Putin dan Xi Bersatu Kecam Serangan Israel ke Iran, Dorong De-eskalasi Segera
Al Jazeera – Presiden Rusia Vladimir Putin dan Presiden Tiongkok Xi Jinping mengecam keras serangan Israel terhadap Iran, menyerukan de-eskalasi segera untuk mencegah krisis yang dapat memicu bencana nuklir di Timur Tengah.
Dalam panggilan telepon pada Kamis (19/6/2025), kedua pemimpin menegaskan bahwa solusi militer bukanlah jawaban dan mendesak pendekatan diplomatik untuk meredakan ketegangan.
Front Persatuan Rusia-Tiongkok Hadapi Krisis
Menanggapi eskalasi konflik dan pernyataan AS yang tidak menutup kemungkinan mendukung serangan Israel, Putin dan Xi menunjukkan solidaritas.
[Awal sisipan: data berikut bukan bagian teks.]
-- ==== Sys2Proof/Machine/AddrMap.lean ====
section
/-!
DEFINITION. The address map: usable capacity (R37-R40), the parts of the package space (R41-R43), the choice of the tile
(R44-R47), the place inside the tile (R48-R51), its objects (R54, R55) and the check of a staged map (R56).
-/
namespace Sys2Proof.Machine
open Sys2Proof

/-- A stack is usable only with 3 or 4 stack IDs and 13 to 15 row bits (R37). -/
def usableStack (ids r : Nat) : Bool := (ids == 3 || ids == 4) && (r == 13 || r == 14 || r == 15)

/-- Usable capacity: min(2^36, s × 2^(20 + r)) bytes (R37). -/
def usableCap (ids r : Nat) : Nat := min (2 ^ 36) (ids * 2 ^ (20 + r))

/-- The applied map (R52); `rs` are the row bits of each tile's stack (R48). -/
structure MapCfg where
  n : Nat
  cap : Nat
  order : Nat
  inter : Nat
  units : Nat
  r : Nat
  rs : List Nat := []
  deriving DecidableEq, Repr

/-- 256 MiB (R41). -/
def mib256 : Nat := 2 ^ 28

/-- The map in force. -/
def State.map (s : State) : MapCfg :=
  { n := s.n, cap := s.phy.cap, order := (s.reg 0x2000 1).toNat, inter := (s.reg 0x2000 2).toNat,
    units := (s.reg 0x2000 3).toNat, r := s.phy.rowBits, rs := s.phy.rows }

/-- Seam size S (R41). -/
def MapCfg.seam (m : MapCfg) : Nat := mib256 * m.units
/-- The ordinary part C′ of each tile (R41). -/
def MapCfg.ord (m : MapCfg) : Nat := m.cap - m.seam
/-- SEAM_BASE (R42). -/
def MapCfg.seamBase (m : MapCfg) : Nat := m.n * m.ord
/-- MAP_END (R42). -/
def MapCfg.mapEnd (m : MapCfg) : Nat :=
  m.seamBase + (if m.n ≤ 1 then 0 else if m.n = 2 then m.seam else (m.n - 1) * m.seam)

/-- Where a package address lies: home tile, tile-local address, and the parity or mirror tile in the Seam part. -/
structure Home1 where
  tile : Nat
  loc : Nat
  parity : Option Nat
  deriving DecidableEq, Repr

/-- The parity tile of stripe row j (R45). -/
def MapCfg.parityOf (m : MapCfg) (j : Nat) : Nat := (m.n - 1) - j % m.n

/-- The tile and local address of a mapped package address (R44, R45, R46). -/
def MapCfg.home (m : MapCfg) (p : Nat) : Home1 :=
  if p < m.seamBase then
    if m.inter = 1 then
      let k := p / 4096
      { tile := k % m.n, loc := k / m.n * 4096 + p % 4096, parity := none }
    else { tile := p / m.ord, loc := p % m.ord, parity := none }
  else
    let d := p - m.seamBase
    let k := d / 4096
    if m.n = 2 then { tile := k % 2, loc := m.ord + k * 4096 + d % 4096, parity := some (1 - k % 2) }
    else
      let w := m.n - 1
      let j := k / w
      let pos := k % w
      let q := m.parityOf j
      { tile := if pos < q then pos else pos + 1, loc := m.ord + j * 4096 + d % 4096, parity := some q }

/-- The package address of a tile-local line held as data in tile t, if the line is no parity or mirror copy: the decode
of R44 to R46 run backwards. -/
def MapCfg.package (m : MapCfg) (t loc : Nat) : Option Nat :=
  if loc < m.ord then
    some (if m.inter = 1 then (loc / 4096 * m.n + t) * 4096 + loc % 4096 else t * m.ord + loc)
  else
    let j := (loc - m.ord) / 4096
    if m.n = 2 then if j % 2 = t then some (m.seamBase + j * 4096 + loc % 4096) else none
    else
      let q := m.parityOf j
      if t = q then none
      else some (m.seamBase + (j * (m.n - 1) + (if t < q then t else t - 1)) * 4096 + loc % 4096)

/-- A place in a stack (R48, R49): pseudo-channel, bank number with its stack ID (bank = 16 × stack ID + bank), row, column. -/
structure Place where
  pc : Nat
  bank : Nat
  row : Nat
  col : Nat
  deriving DecidableEq, Repr

/-- A place from its fields; the deep index holds the stack ID above the row bits (R48). -/
def placeOf (r pc bank deep col : Nat) : Place :=
  { pc := pc, bank := 16 * (deep / 2 ^ r) + bank, row := deep % 2 ^ r, col := col }

/-- The place of a tile-local address (R49, R50, R51). -/
def MapCfg.place (m : MapCfg) (l : Nat) : Place :=
  let order2 := placeOf m.r (l / 2 ^ 12 % 64) (l / 2 ^ 8 % 16) (l / 2 ^ 20 % 2 ^ 16) (l / 2 ^ 6 % 4 + 4 * (l / 2 ^ 18 % 4))
  if m.order = 1 then
    placeOf m.r (l / 2 ^ 6 % 64) (l / 2 ^ 12 % 16) (l / 2 ^ 20 % 2 ^ 16) (l / 2 ^ 16 % 16)
  else if m.order = 3 ∧ l < m.ord then
    let g := l / (m.ord / 16)
    let a := l % (m.ord / 16)
    placeOf m.r (4 * g + a / 2 ^ 12 % 4) (a / 2 ^ 8 % 16) (a / 2 ^ 16 % 2 ^ 16) (a / 2 ^ 6 % 4 + 4 * (a / 2 ^ 14 % 4))
  else if m.order = 4 then
    let a := l % (m.cap / 64)
    placeOf m.r (l / (m.cap / 64)) (a / 2 ^ 10 % 16) (a / 2 ^ 14 % 2 ^ 16) (a / 2 ^ 6 % 16)
  else order2

/-- The place of a tile-local address in the stack of tile u, by that stack's own row bits (R48). -/
def MapCfg.placeIn (m : MapCfg) (u l : Nat) : Place := { m with r := nth m.rs u m.r }.place l

/-- The tile-local address of a place: R49 to R51 run backwards. -/
def MapCfg.unplace (m : MapCfg) (p : Place) : Nat :=
  let deep := p.bank / 16 * 2 ^ m.r + p.row
  let b := p.bank % 16
  let o2 := 2 ^ 20 * deep + 2 ^ 18 * (p.col / 4) + p.pc * 2 ^ 12 + b * 2 ^ 8 + p.col % 4 * 2 ^ 6
  if m.order = 1 then 2 ^ 20 * deep + 2 ^ 16 * p.col + b * 2 ^ 12 + p.pc * 2 ^ 6
  else if m.order = 3 then
    let a := 2 ^ 16 * deep + p.col / 4 * 2 ^ 14 + p.pc % 4 * 2 ^ 12 + b * 2 ^ 8 + p.col % 4 * 2 ^ 6
    if a < m.ord / 16 ∧ (m.place (p.pc / 4 * (m.ord / 16) + a)) = p then p.pc / 4 * (m.ord / 16) + a else o2
  else if m.order = 4 then p.pc * (m.cap / 64) + 2 ^ 14 * deep + b * 2 ^ 10 + p.col * 2 ^ 6
  else o2

/-- DEC_TILE, DEC_PLACE, DEC_ROW and DEC_LOCAL for an address (R54, R55). -/
def MapCfg.decode (m : MapCfg) (p : Nat) : Nat × Nat × Nat × Nat :=
  if m.mapEnd ≤ p then (0x8000, 0, 0, 0)
  else
    let h := m.home p
    let pl := m.placeIn h.tile h.loc
    (h.parity.getD 15 * 16 + h.tile,
      pl.col * 4096 + pl.bank / 16 * 1024 + pl.bank % 16 * 64 + pl.pc, pl.row, h.loc)

/-- The first failing condition of R56 with the object and value reported, none where the staged map passes. DESIGN CHOICE: with MAP_ORDER and
TILE_INTERLEAVE both outside their lists, which are one condition, MAP_ORDER is reported (log entry 72). -/
def State.mapFail (s : State) : Option (Nat × Nat × Word) :=
  let o := s.stagedReg 0x2000 1
  let i := s.stagedReg 0x2000 2
  let u := s.stagedReg 0x2000 3
  if o.toNat < 1 ∨ 4 < o.toNat then some (0x2000, 1, o)
  else if 1 < i.toNat then some (0x2000, 2, i)
  else if s.phy.cap / mib256 < u.toNat * 8 then some (0x2000, 3, u)
  else if u ≠ 0 ∧ (s.n = 1 ∨ o = 4) then some (0x2000, 3, u)
  else if s.phase = 1 then some (0x1500, 0, s.phaseWord)
  else none

/-- The staged map differs from the applied one (R57). -/
def State.mapChanges (s : State) : Bool :=
  [1, 2, 3].any (fun x => s.stagedReg 0x2000 x != s.reg 0x2000 x)

/-- MAP_STATUS [2004:01] (R53). -/
def State.mapStatus (s : State) : Nat := bitsWord [s.phy.clipped, s.phy.differ, s.store.initing]

/-- A package address is in the Seam part (R42). -/
def MapCfg.inSeam (m : MapCfg) (p : Nat) : Bool := decide (m.seamBase ≤ p) && decide (p < m.mapEnd)

/-- The other tiles that hold data of a line's stripe row, and its parity tile (R45). -/
def MapCfg.rowTiles (m : MapCfg) (loc : Nat) : List Nat :=
  (List.range m.n).filter (fun u => u ≠ m.parityOf ((loc - m.ord) / 4096))

end Sys2Proof.Machine
end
Xi secara khusus meminta “negara-negara besar” seperti AS untuk memainkan peran konstruktif dalam meredakan situasi.
“Semua pihak, terutama Israel, harus segera menghentikan permusuhan untuk mencegah perang yang lebih luas,” tegas Xi, seperti dilaporkan media pemerintah Tiongkok, kemarin.
Sementara itu, Rusia, sekutu strategis Iran, memperingatkan bahwa serangan AS ke Iran dapat mengganggu stabilitas kawasan secara dramatis. Yuri Ushakov, ajudan Kremlin, menyatakan bahwa Putin dan Xi mengutuk tindakan Israel sebagai pelanggaran Piagam PBB dan hukum internasional. “Solusi harus dicapai melalui diplomasi, bukan kekuatan militer,” ujarnya.
Rusia Tawarkan Diri sebagai Mediator
Putin mengulang tawaran Rusia sebagai mediator dalam sengketa program nuklir Iran, sebuah langkah yang didukung Xi. Meski tawaran ini belum direspons oleh pihak lain, Rusia menegaskan komitmennya untuk menjaga dialog demi stabilitas kawasan.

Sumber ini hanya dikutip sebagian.